The one who really made an impact, on series and brain alike, though, was Paul Cornell, who wrote book after book radically reshaping everyone’s sense of Doctor Who. His fourth, published in May 1995, was called Human Nature, and concerned the 7th Doctor turning himself a human school teacher and falling in love with a nurse called Joan, leaving his companion Benny to somehow cope with life in 1914. It was brilliant.
And then, a dozen years later, this happened:
“It must be so confusing for you... This is what we call a story.” From Chiball to Cornell, from the ridiculous to the sublime, from the future to the past, in more ways than one.
One of the ways in which this is great is that it absolutely doesn’t sugarcoat the fact that in 1913 people were, by modern standards, arses. The Shakespeare one says “hey, people in the 1590s were just like us, yeah?”; this one says “everyone in 1913 was some combination of racist, sexist, classist and patronising, even the good guys”. Dr Smith lets the kids beat each other; the headmaster’s a racist, and wants his kids to learn how to use machine guns. When the aliens capture Jenny, her delivery of “What have I done?” is heartbreaking, both in itself and because her natural assumption is that this is her fault.

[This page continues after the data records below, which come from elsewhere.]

-- ==== Sys2Proof/Machine/Lanes.lean ====
section
/-!
DEFINITION. Sys2Proof/Machine/Lanes.lean: serial lanes and lane groups (R409 to R436): which settings a lane may rise with, PAM4 mapping
and precoding, word alignment, holds, sleep by hand and by schedule, recalibration, the eye monitor and the sweep.
-/
namespace Sys2Proof.Machine

/-! ### Rates and coding -/

/-- Is a rate code one of the CPRI rates, which lanes 0 to 31 run (R411)? -/
def cpriRate (r : Nat) : Bool := r == 0 || r == 1 || r == 2 || r == 4 || r == 5

/-- Does a rate use PAM4 (R411)? -/
def pam4Rate (r : Nat) : Bool := r == 7 || r == 8 || r == 9

/-- May a lane leave DOWN with the LN_CFG it has (R411, R412)? -/
def State.laneCfgOk (s : State) (l : Nat) : Bool :=
  let r := s.fld (pgLane l) Reg.LN_CFG 0 4
  let g := pgLng (l / 8)
  decide (r ≤ 9) && (!cpriRate r || decide (l < 32)) &&
    (s.fld g Reg.LNG_REF 8 4 == r || s.fld g Reg.LNG_REF 12 4 == r) &&
    (pam4Rate r || s.fld (pgLane l) Reg.LN_CFG 6 4 == 0)

/-- The level of a pair of bits, the first in transmission order the more significant (R412). -/
def pam4Level (gray : Bool) (pair : Nat) : Nat := if gray then [0, 1, 3, 2].getD pair 0 else pair % 4

/-- The precoder: P(n) = (T(n) − P(n − 1)) mod 4, from the state P(−1) (R412, R413). -/
def precode (p : Nat) : List Nat → List Nat
  | [] => []
  | t :: ts => let q := (t % 4 + 4 - p % 4) % 4; q :: precode q ts

/-- The decoder: T(n) = (P(n) + P(n − 1)) mod 4 (R412, R413). -/
def decodeLevels (p : Nat) : List Nat → List Nat
  | [] => []
  | q :: qs => (q + p) % 4 :: decodeLevels q qs

/-! ### Holds and sleep -/

/-- A hold ends: the lock, if it is set, awaits its confirmation (R425). -/
def State.rxResumes (s : State) (l : Nat) : State :=
  s.setLane l { s.laneSt l with confirm := s.fld (pgLane l) Reg.LN_ALIGN 2 1 == 1 }

/-- The schedule in force that a lane obeys now (R427, R435). -/
def State.laneSched (s : State) (l : Nat) : Option Sched :=
  let p := pgLane l
  let c := s.fld p Reg.LN_CFG 14 2
  if s.part p ≠ stReady ∨ s.fld p Reg.LN_ALIGN 3 1 = 1 ∨ c = 0 ∨ c = 3 then none
  else if s.fld (pgLng (l / 8)) Reg.LNG_SCHED_CTRL (c - 1) 1 = 0 then none
  else lookup? (2 * (l / 8) + (c - 1)) s.links.scheds

/-- The END, as an AIRTIME, of the window of a schedule that is open at `t` (R428). -/
def Sched.openAt (c : Sched) (t : Nat) : Option Nat :=
  if t < c.base ∨ c.period = 0 then none
  else
    let x := (t - c.base) % c.period
    let b := t - x
    (c.wins.find? fun w => decide (w.1 ≤ x) && decide (x < w.2)).map fun w => b + w.2

/-- RX_ASLEEP follows RX_SLEEP and the window that holds the receiver (R427); entering is tallied, and waking ends a hold. -/
def State.rxSettle (s : State) (l : Nat) : State :=
  let p := pgLane l
  let x := s.laneSt l
  let held : Bool := match x.window with
    | some e => (s.laneSched l).isSome && decide (s.airtime < e)
    | none => false
  let s := if held then s else s.setLane l { x with window := none }
  let want := s.fld p Reg.LN_SLEEP 1 1 == 1 || held
  let is := s.fld p Reg.LN_SLEEP 3 1 == 1
  if want == is then (if want then s else s.setFld p Reg.LN_SLEEP 4 1 0)
  else if want then (s.setFld p Reg.LN_SLEEP 3 1 1).count p Reg.LN_TALLY_RXSLEEP 1
  else (s.setFld p Reg.LN_SLEEP 3 2 0).rxResumes l

/-- Every receiver that a window holds, at a new AIRTIME (R430, R431). -/
def State.rxClock (s : State) : State :=
  (s.links.lanes.filter fun e => e.2.window.isSome || e.2.skip.isSome).foldl
    (fun s e =>
      let s := match (s.laneSt e.1).skip with
        | some t => if t ≤ s.airtime then s.setLane e.1 { s.laneSt e.1 with skip := none } else s
        | none => s
      s.rxSettle e.1)
    s

/-- A step of AIRTIME from `t0` passed STARTs of windows: they do not open (R431). -/
def State.skipWindows (s : State) (t0 : Nat) : State :=
  (List.range 64).foldl
    (fun s l =>
      match s.laneSched l with
      | some c =>
        match c.openAt s.airtime with
        | some e => if (c.openAt t0) = some e then s else s.setLane l { s.laneSt l with skip := some e }
        | none => s
      | none => s)
    s

/-- A write of LN_SLEEP (R426, R427): the transmitter goes idle or sends again, the receiver settles. -/
def State.sleepWrite (s : State) (l v : Nat) : State :=
  let p := pgLane l
  let s := s.setFld p Reg.LN_SLEEP 0 2 (v % 4)
  (s.setFld p Reg.LN_SLEEP 2 1 (v % 2)).rxSettle l

/-- TX_SLEEP (R426). -/
def execTxSleep (by_ : Agent) (l : Nat) (on : Bool) (s : State) : Host.Outcome State Fault Refusal :=
  if l ≥ 64 then .next s
  else .next (s.onPage by_ (pgLane l) Reg.LN_SLEEP fun s =>
    s.sleepWrite l (bit on + s.fld (pgLane l) Reg.LN_SLEEP 1 1 * 2))

/-- RX_SLEEP (R427, R430). -/
def execRxSleep (by_ : Agent) (l : Nat) (on : Bool) (s : State) : Host.Outcome State Fault Refusal :=
  if l ≥ 64 then .next s
  else .next (s.onPage by_ (pgLane l) Reg.LN_SLEEP fun s =>
    s.sleepWrite l (s.fld (pgLane l) Reg.LN_SLEEP 0 1 + bit on * 2))

/-- WINDOW_OPEN (R428, R429): a window of the lane's schedule is open and its START was not stepped over. -/
def execWindowOpen (l : Nat) (s : State) : Host.Outcome State Fault Refusal :=
  match (if l < 64 then s.laneSched l else none) with
  | none => .next s
  | some c =>
    match c.openAt s.airtime with
    | none => .next s
    | some e =>
      if (s.laneSt l).skip = some e ∨ (s.laneSt l).window.isSome then .next s
      else .next ((s.setLane l { s.laneSt l with window := some e }).rxSettle l)

/-- WINDOW_WAKE (R430): from END − 4,096 Tc the receiver wakes; it samples from END. RX_SLEEP still holds it (R427). -/
def execWindowWake (l : Nat) (s : State) : Host.Outcome State Fault Refusal :=
  match (s.laneSt l).window with
  | none => .next s
  | some e =>
    if s.airtime + 4096 < e ∨ s.fld (pgLane l) Reg.LN_SLEEP 1 1 = 1 then .next s
    else .next ((s.setFld (pgLane l) Reg.LN_SLEEP 4 1 1).rxSettle l)

/-! ### Schedules -/

/-- START and END of the enabled windows in a schedule's staging registers (R435; log entry 40). -/
def State.stagedWins (s : State) (g : Page) (k : Nat) : List (Nat × Nat) :=
  let b := Reg.LNG_SCHED0_BASE_LO + 32 * k
  ((List.range (if k = 0 then 2 else 4)).map fun w =>
    ((s.reg g (b + 12 + 8 * w)).toNat, (s.reg g (b + 16 + 8 * w)).toNat)).filter fun w => w.2 != 0

/-- No two windows meet. -/
def winsApart : List (Nat × Nat) → Bool
  | [] => true
  | w :: ws => (ws.all fun v => decide (w.2 ≤ v.1) || decide (v.2 ≤ w.1)) && winsApart ws

/-- COMMIT of a schedule (R428): its staging is checked, and waits for the first of its period boundaries after the write. -/
def State.schedCommit (s : State) (o k : Nat) : State :=
  let g := pgLng o
  let base := s.reg64 g (Reg.LNG_SCHED0_BASE_LO + 32 * k)
  let period := (s.reg g (Reg.LNG_SCHED0_PERIOD + 32 * k)).toNat
  let ws := s.stagedWins g k
  if 8192 ≤ period ∧ period ≤ 19660800 ∧ (ws.all fun w => decide (w.1 < w.2) && decide (w.2 ≤ period)) ∧ winsApart ws then
    let due := if s.airtime < base then base else base + ((s.airtime - base) / period + 1) * period
    let c : Sched := ⟨base, period, ws.filter fun w => decide (w.1 + 8192 ≤ w.2), due⟩
    let s := { s with links := { s.links with pendScheds := insertKey (2 * o + k) c s.links.pendScheds } }
    (s.setFld g Reg.LNG_SCHED_CTRL (4 + k) 1 1).setFld g Reg.LNG_SCHED_CTRL 6 2 0
  else s.setFld g Reg.LNG_SCHED_CTRL 6 2 1

/-- The lanes of a group settle: a schedule that is no longer in force holds none of them (R427). -/
def State.settleGroup (s : State) (o : Nat) : State := (List.range 8).foldl (fun s j => s.rxSettle (8 * o + j)) s

/-- A write of LNG_SCHED_CTRL (R435). -/
def State.schedWrite (s : State) (o v : Nat) : State :=
  let s := (s.setFld (pgLng o) Reg.LNG_SCHED_CTRL 0 2 v).settleGroup o
  let s := if bitOf v 2 then s.schedCommit o 0 else s
  if bitOf v 3 then s.schedCommit o 1 else s

/-- SCHED_COMMIT (R428). -/
def execSchedCommit (by_ : Agent) (o k : Nat) (s : State) : Host.Outcome State Fault Refusal :=
  if o ≥ 8 ∨ k ≥ 2 then .next s
  else .next (s.onPage by_ (pgLng o) Reg.LNG_SCHED_CTRL fun s => s.schedCommit o k)

/-- SCHED_APPLY (R428): at its period boundary a committed schedule is copied in. -/
def execSchedApply (o k : Nat) (s : State) : Host.Outcome State Fault Refusal :=
  match lookup? (2 * o + k) s.links.pendScheds with
  | none => .next s
  | some c =>
    if s.airtime < c.due ∨ o ≥ 8 ∨ k ≥ 2 then .next s
    else
      let s := { s with links := { s.links with
        scheds := insertKey (2 * o + k) c s.links.scheds
        pendScheds := eraseKey (2 * o + k) s.links.pendScheds } }
      .next (s.setFld (pgLng o) Reg.LNG_SCHED_CTRL (4 + k) 1 0)

/-! ### Word alignment -/

/-- Distinct word positions of an ALIGN_MODE (R424); the reserved mode has none. -/
def alignPositions (mode : Nat) : Option Nat := if mode = 1 then some 66 else if mode = 3 then none else some 10

/-- A slip (R424): OFFSET goes on by one modulo P, and LOCK clears. In the reserved mode OFFSET is a free value. -/
def State.slip (s : State) (l : Nat) : State :=
  let p := pgLane l
  let s := s.setFld p Reg.LN_ALIGN 2 1 0
  match alignPositions (s.fld p Reg.LN_CFG 12 2) with
  | some n => s.setFld p Reg.LN_ALIGN 4 7 ((s.fld p Reg.LN_ALIGN 4 7 + 1) % n)
  | none => let r := s.fresh 7; r.2.setFld p Reg.LN_ALIGN 4 7 r.1.toNat

/-- A write of LN_ALIGN: SLIP, and ALIGN_LOST cleared by 1 (R424, R425, R436). -/
def State.alignWrite (s : State) (l v : Nat) : State :=
  let p := pgLane l
  let s := if bitOf v 3 then (s.setFld p Reg.LN_ALIGN 3 1 0).rxSettle l else s
  if bitOf v 0 then s.slip l else s

/-- SLIP (R424). -/
def execSlip (by_ : Agent) (l : Nat) (s : State) : Host.Outcome State Fault Refusal :=
  if l ≥ 64 then .next s else .next (s.onPage by_ (pgLane l) Reg.LN_ALIGN fun s => s.slip l)

/-- Does the receiver sample? -/
def State.rxSampling (s : State) (l : Nat) : Bool := s.fld (pgLane l) Reg.LN_SLEEP 3 1 == 0

/-- ALIGN_LOCK (R416, R424): the lock indicator sets at the word boundary as it stands, and the latencies are known. -/
def execAlignLock (l tx rx : Nat) (s : State) : Host.Outcome State Fault Refusal :=
  let p := pgLane l
  if !(decide (l < 64) && (s.ready p || s.part p == stTending) && (s.laneSt l).cdr && s.rxSampling l) then .next s
  else
    let s := s.setFld p Reg.LN_ALIGN 2 1 1
    .next ((s.setFld p Reg.LN_LAT_TX 0 20 tx).setFld p Reg.LN_LAT_RX 0 20 rx)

All of which makes Martha’s complete refusal to adjust to any of it all the better. The way she works out Jenny’s possessed; the way she says hello to the TARDIS; the way she doesn’t care about looking nuts... Freema is a weaker actress than Billie, but Martha’s a much better character than Rose, I think. (Martha spends very little of her run just travelling normally with the Doctor does she? It’s all “one quick journey” or “major crisis”.)
Another brilliant thing about this one is that the show is really starting to push the bounds with how it structures stories. This episode is more gentle in setting everything up than any previous part one – it takes time to give us the characters and a nascent love story; the action doesn’t even start until the last act, really.

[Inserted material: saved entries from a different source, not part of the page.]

/-- `n` bytes read for owner `own`; `host` supplies what host memory holds, in the order of the channel's reads there. -/
def dmaGet (rd : RegRd) (s : State) (own : Nat) (host : List Byte) (a n : Nat) : State × List Byte × Rd :=
  match s.region a with
  | .host f =>
    if f = own ∧ s.bme own then (s, host.drop n, .ok (host.take n ++ List.replicate (n - host.length) 0)) else (s, host, .access)
  | .regs =>
    if own ≠ 0 ∨ a % 4 ≠ 0 ∨ n % 4 ≠ 0 ∨ a + n > regsBase + 0x10000000 then (s, host, .access)
    else
      let r := (List.range (n / 4)).foldl
        (fun (x : State × List Byte) i =>
          let y := rd x.1 (a - regsBase + 4 * i)
          (y.1, x.2 ++ leBytes 4 y.2.toNat))
        (s, [])
      (r.1, host, .ok r.2)
  | _ =>
    match s.fetch a n with
    | (s, .poison b) => (s.noteBad b 3 true, host, .poison b)
    | (s, r) => (s, host, r)

/-- Bytes written for owner `own`. -/
def dmaPut (wr : RegWr) (s : State) (own a : Nat) (bs : List Byte) : State × Wr :=
  match s.region a with
  | .host _ => s.hostWrite a own bs
  | .regs =>
    if own ≠ 0 ∨ a % 4 ≠ 0 ∨ bs.length % 4 ≠ 0 ∨ a + bs.length > regsBase + 0x10000000 then (s, .access)
    else
      ((List.range (bs.length / 4)).foldl
        (fun s i => wr s (a - regsBase + 4 * i) (w32 (ofLe ((bs.drop (4 * i)).take 4)))) s, .ok)
  | _ => s.write a bs

/-! ### List sides -/

/-- Why a burst does not move its bytes: the list has ended, or a halt with its CAUSE and address. -/
inductive DmaStop where
  | ended (side entry : Nat)
  | fail (cause addr : Nat)
deriving DecidableEq, Repr

/-- One list entry (R399). -/
structure DmaEnt where
  addr : Nat
  len : Nat
  wrap : Bool
  ev : Bool
  nq : Bool
deriving DecidableEq, Repr

/-- The entry that a side stands at, checked (R399, R400): `n` is the side's length per burst, `sz` its element size. -/
def dmaEntry (rd : RegRd) (s : State) (own : Nat) (host : List Byte) (side base e n sz : Nat) :
    State × List Byte × Except DmaStop DmaEnt :=
  match dmaGet rd s own host (base + 16 * e) 16 with
  | (s, host, .poison a) => (s, host, .error (.fail 1 a))
  | (s, host, .access) => (s, host, .error (.fail 2 (base + 16 * e)))
  | (s, host, .ok bs) =>
    let x := ofLe bs
    let t : DmaEnt := ⟨bitsOf x 0 48, bitsOf x 48 24, bitOf x 72, bitOf x 73, bitOf x 74⟩
    if t.len = 0 then (s, host, .error (.ended side e))
    else if t.len % n ≠ 0 ∨ t.addr % sz ≠ 0 then (s, host, .error (.fail 4 (base + 16 * e)))
    else (s, host, .ok t)

/-- A side after one burst: its entry and offset, and the entry it completed (R400, R403). -/
def DmaEnt.advance (t : DmaEnt) (side e o n : Nat) : Nat × Nat × List (Nat × Nat × Bool × Bool) :=
  if o + n ≥ t.len then ((if t.wrap then 0 else e + 1), 0, [(side, e, t.ev, t.nq)]) else (e, o + n, [])

/-! ### Reshaping -/

/-- Bytes of plane `p` out of interleaved data (R401). -/
def planeOf (bs : List Byte) (P run sz p : Nat) : List Byte :=
  (List.range (bs.length / P / sz)).flatMap fun j => (bs.drop ((((j / run) * P + p) * run + j % run) * sz)).take sz

/-- Interleaved data out of planes (R401). -/
def interleave (planes : List (List Byte)) (P run sz n : Nat) : List Byte :=
  (List.range (n / sz)).flatMap fun i =>
    ((planes.getD (i / run % P) []).drop ((i / (P * run) * run + i % run) * sz)).take sz

/-- UNPACK of one block (R402). -/
def unpackBlock (n : Nat) (bs : List Byte) : List Byte :=
  let b := bfpUnpack n bs
  b.2.1.flatMap (fun m => leBytes 2 (pat 16 m)) ++ [BitVec.ofNat 8 b.1] ++ List.replicate 15 0

/-- PACK of one block: its bytes, and how many mantissas saturated (R402). -/
def packBlock (n : Nat) (bs : List Byte) : List Byte × Nat :=
  let ms := (List.range 24).map fun j => sx 16 (ofLe ((bs.drop (2 * j)).take 2))
  ((bfpPack false n (bs.getD 48 0).toNat ms).1, (ms.filter fun m => (narrow false m n).2).length)

def blocksOf (n size : Nat) (bs : List Byte) : List (List Byte) := (List.range n).map fun i => (bs.drop (size * i)).take size

/-! ### A burst -/

/-- A burst as it comes out: positions and completed entries if it moved its bytes, or why it did not. -/
structure DmaTry where
  st : State
  stop : Option DmaStop
  pos : DmaPos
  done : List (Nat × Nat × Bool × Bool)
  poisonWr : Bool
  sat : Nat
  out : List Byte

/-- The source side: the bytes of the burst, and the side after it. -/
def dmaSource (rd : RegRd) (s : State) (ch : Nat) (r : DmaReq) (host : List Byte) :
    State × List Byte × Except DmaStop (List Byte × Nat × Nat × List (Nat × Nat × Bool × Bool)) :=
  let own := s.owner (pgDma ch)
  let pos := (s.dmaChan ch).pos
  let P := s.dmaPlanes ch
  if s.dmaKind ch = 0 then (s, host, .ok (r.data, pos.srcE, pos.srcO, []))
  else if s.dmaKind ch = 1 ∧ addressed (s.dmaLine ch) then
    match dmaGet rd s own host r.addr r.len with
    | (s, host, .ok bs) => (s, host, .ok (bs, pos.srcE, pos.srcO, []))
    | (s, host, .poison a) => (s, host, .error (.fail 1 a))
    | (s, host, .access) => (s, host, .error (.fail 2 r.addr))
  else
    let n := s.dmaSrcLen ch
    let sz := if s.dmaMode ch = 1 ∨ s.dmaMode ch = 2 then s.dmaEsize ch else 1
    match dmaEntry rd s own host 0 (s.dmaAddr ch Reg.DMA_CH_SRC_LO) pos.srcE n sz with
    | (s, host, .error e) => (s, host, .error e)
    | (s, host, .ok t) =>
      let base := t.addr + pos.srcO
      let stride := (s.reg (pgDma ch) Reg.DMA_CH_PSTRIDE).toNat
      let adv := t.advance 0 pos.srcE pos.srcO n
      let parts := if s.dmaMode ch = 2 then (List.range P).map fun p => base + p * stride else [base]
      let got := parts.foldl
        (fun (x : State × List Byte × Except DmaStop (List (List Byte))) a =>
          match x.2.2 with
          | .error _ => x
          | .ok bss =>
            match dmaGet rd x.1 own x.2.1 a n with
            | (s, host, .ok bs) => (s, host, .ok (bss ++ [bs]))
            | (s, host, .poison b) => (s, host, .error (.fail 1 b))
            | (s, host, .access) => (s, host, .error (.fail 2 a)))
        (s, host, .ok [])
      match got with
      | (s, host, .error e) => (s, host, .error e)
      | (s, host, .ok bss) =>
        let bs := if s.dmaMode ch = 2 then interleave bss P (s.dmaRun ch) (s.dmaEsize ch) (s.dmaBurst ch) else bss.flatten
        (s, host, .ok (bs, adv.1, adv.2.1, adv.2.2))

/-- The bytes as the destination takes them, in pieces of one ring burst each, and the saturations of PACK. -/
def State.dmaReshape (s : State) (ch : Nat) (bs : List Byte) : List (List Byte) × Nat :=
  let n := s.dmaBitw ch
  match s.dmaMode ch with
  | 1 => ((List.range (s.dmaPlanes ch)).map fun p => planeOf bs (s.dmaPlanes ch) (s.dmaRun ch) (s.dmaEsize ch) p, 0)
  | 3 => ([(blocksOf (s.dmaBurst ch) (1 + 3 * n) bs).flatMap (unpackBlock n)], 0)
  | 4 =>
    let ps := (blocksOf (s.dmaBurst ch) 64 bs).map (packBlock n)
    ([ps.flatMap (·.1)], ps.foldl (fun a p => a + p.2) 0)
  | _ => ([bs], 0)

/-- The pieces are written one after the other, at most `room` bytes of them; an ACCESS ends the burst. -/
def dmaStore (wr : RegWr) (own : Nat) : List (Nat × List Byte) → Nat → State → Bool → State × Bool × Option Nat
  | [], _, s, p => (s, p, none)
  | (a, bs) :: t, room, s, p =>
    match dmaPut wr s own a (bs.take room) with
    | (s, .access) => (s, p, some a)
    | (s, w) => dmaStore wr own t (room - bs.length) s (p || w == .poison)

/-- One burst (R398 to R402, R405). `rf` operations of it completed with RING_FAULT: it is retried once from its start; a
second failure ends it at `rfAt` with the first `landed` bytes written. -/
def dmaMove (rd : RegRd) (wr : RegWr) (s : State) (ch : Nat) (r : DmaReq) (rf rfAt landed : Nat) (host : List Byte) : DmaTry :=
  let own := s.owner (pgDma ch)
  let pos := (s.dmaChan ch).pos
  let no (s : State) (e : DmaStop) : DmaTry := ⟨s, some e, pos, [], false, 0, []⟩
  match dmaSource rd s ch r host with
  | (s, _, .error e) => no s e
  | (s, host, .ok (bs, srcE, srcO, sdone)) =>
    if s.dmaKind ch = 1 then
      if rf ≥ 2 then no s (.fail 3 rfAt)
      else ⟨s, none, { pos with srcE := srcE, srcO := srcO }, sdone, false, 0, bs⟩
    else
      let sh := s.dmaReshape ch bs
      let store (s : State) (at_ : Nat) (pos : DmaPos) (ddone : List (Nat × Nat × Bool × Bool)) : DmaTry :=
        let stride := (s.reg (pgDma ch) Reg.DMA_CH_PSTRIDE).toNat
        let puts := (List.range sh.1.length).map fun p => (at_ + p * stride, sh.1.getD p [])
        let total := sh.1.foldl (fun a b => a + b.length) 0
        match dmaStore wr own puts (if rf ≥ 2 then min landed total else total) s false with
        | (s, p, some a) => { no s (.fail 2 a) with poisonWr := p }
        | (s, p, none) =>
          if rf ≥ 2 then { no s (.fail 3 rfAt) with poisonWr := p }
          else ⟨s, none, pos, sdone ++ ddone, p, sh.2, []⟩
      if s.dmaKind ch = 0 ∧ addressed (s.dmaLine ch) then store s r.addr pos []
      else
        let n := s.dmaDstLen ch
        let sz := if s.dmaMode ch = 1 ∨ s.dmaMode ch = 2 then s.dmaEsize ch else 1
        match dmaEntry rd s own host 1 (s.dmaAddr ch Reg.DMA_CH_DST_LO) pos.dstE n sz with
        | (s, _, .error e) => no s e
        | (s, _, .ok t) =>
          let adv := t.advance 1 pos.dstE pos.dstO n
          store s (t.addr + pos.dstO) ⟨srcE, srcO, adv.1, adv.2.1⟩ adv.2.2

/-! ### Turns -/

/-- Is the channel held by an enqueue to a full STALL queue (R404)? -/
def State.dmaPaused (s : State) (ch : Nat) : Bool := s.fab.held.any fun h => h.who == .dma ch

/-- May the channel start a burst: it is READY, runs, has a request, and no burst of it in flight has failed (log entry 44)? -/
def State.dmaCanStart (s : State) (ch : Nat) : Bool :=
  let c := s.dmaChan ch
  s.ready (pgDma ch) && s.ready ⟨.dmaUnit, ch / 16⟩ && !s.quiet && c.run == 0 && !s.dmaPaused ch &&
    decide (c.flight.length < 2) && c.flight.all (fun b => b.fail.isNone) && !(s.lineReqs (s.chanLine ch)).isEmpty

/-- Is it the channel's turn in its unit's rotation (R398)? -/
def State.dmaTurn (s : State) (ch : Nat) : Bool :=
  let u := ch / 16
  let last := lookupD 15 u s.dmaLast
  let order := (List.range 16).map fun i => 16 * u + (last + 1 + i) % 16
  (order.find? s.dmaCanStart) == some ch

/-- An event to the channel's NOTIFY queue (R403). -/
def State.dmaNotify (s : State) (ch low : Nat) : State :=
  if s.fld (pgDma ch) Reg.DMA_CH_NOTIFY 20 1 = 1 then
    s.postTo 0x03 ch (w32 low) (s.fld (pgDma ch) Reg.DMA_CH_NOTIFY 0 20)
  else s

/-- A burst begins (R398). -/
def State.dmaStart (rd : RegRd) (wr : RegWr) (s : State) (ch rf rfAt landed : Nat) (host : List Byte) : State :=
  if !(s.dmaCanStart ch && s.dmaTurn ch) then s
  else
    let line := s.chanLine ch
    match s.lineReqs line with
    | [] => s
    | r :: rs =>
      let t := dmaMove rd wr s ch r rf rfAt landed host
      let c := s.dmaChan ch
      match t.stop with
      | some (.ended side e) =>
        if !c.flight.isEmpty then s
        else (t.st.setDmaChan ch { c with run := 4 }).dmaNotify ch (0x61 * 2 ^ 24 + side * 2 ^ 16 + e % 65536)
      | some (.fail cause addr) =>
        let s := (t.st.setLine line rs).setDmaChan ch
          { c with flight := c.flight ++ [⟨r, c.pos, t.poisonWr, some (cause, addr), [], t.sat, []⟩] }
        { s with dmaLast := insertKey (ch / 16) (ch % 16) s.dmaLast }
      | none =>
        let s := (t.st.setLine line rs).setDmaChan ch
          { c with pos := t.pos, flight := c.flight ++ [⟨r, c.pos, t.poisonWr, none, t.done, t.sat, t.out⟩] }
        { s with dmaLast := insertKey (ch / 16) (ch % 16) s.dmaLast }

It also makes liberal use of time jumps, with Latimer’s flashforward to the war, and that incredible intro which sets up the entire plot in about 90 seconds, but then saves the explanation for later so you’re not overwhelmed. (This is the first of two stories running in which the Tennant Doctor will spend most of his screentime explaining the plot into a camera.)
And of course it’s creepy as hell. The silent girl with the balloon. The terrifying scarecrows. Plus the war is ever present, not just in the drills and the flash forward, but in the Crimea veteran literally begging and the references to Mafeking or Joan’s husband, lost in the Boer War.
So, in conclusion, this is one of the best stories yet, certainly the most sophisticated. My faction of fandom was right: the New Adventures are the best ones.
Other things:
You can tell Joan fancies Smith because she lets him bore on about his dreams.
The guest performances are all great (Hynes, Stanton, Torrens) but Harry Lloyd is just brilliant at playing both a drip and a bully and making them clearly the same character.
Reassuring to learn that Tennant, who seems to look good in anything, can't wear a greatcoat to save his life, he just ends up looking a weird shape, like Jacob Rees-Mogg. The sequence in which he saves a baby from a falling piano is hilarious, mind.
The use of flash forwards in the "next time" sequence to suggest the Doctor might settle down and have kids is brilliantly cheeky.
“My parents were Sydney and Verity…” I wonder if they had a dog called Rex and also a bunny.
Post 2005 Who at its best, obviously, but an annoying goof in the scene where the boys are all practicing their shooting and a white van can be seen passing in the distance (forget if it’s in this, or Family Of Blood).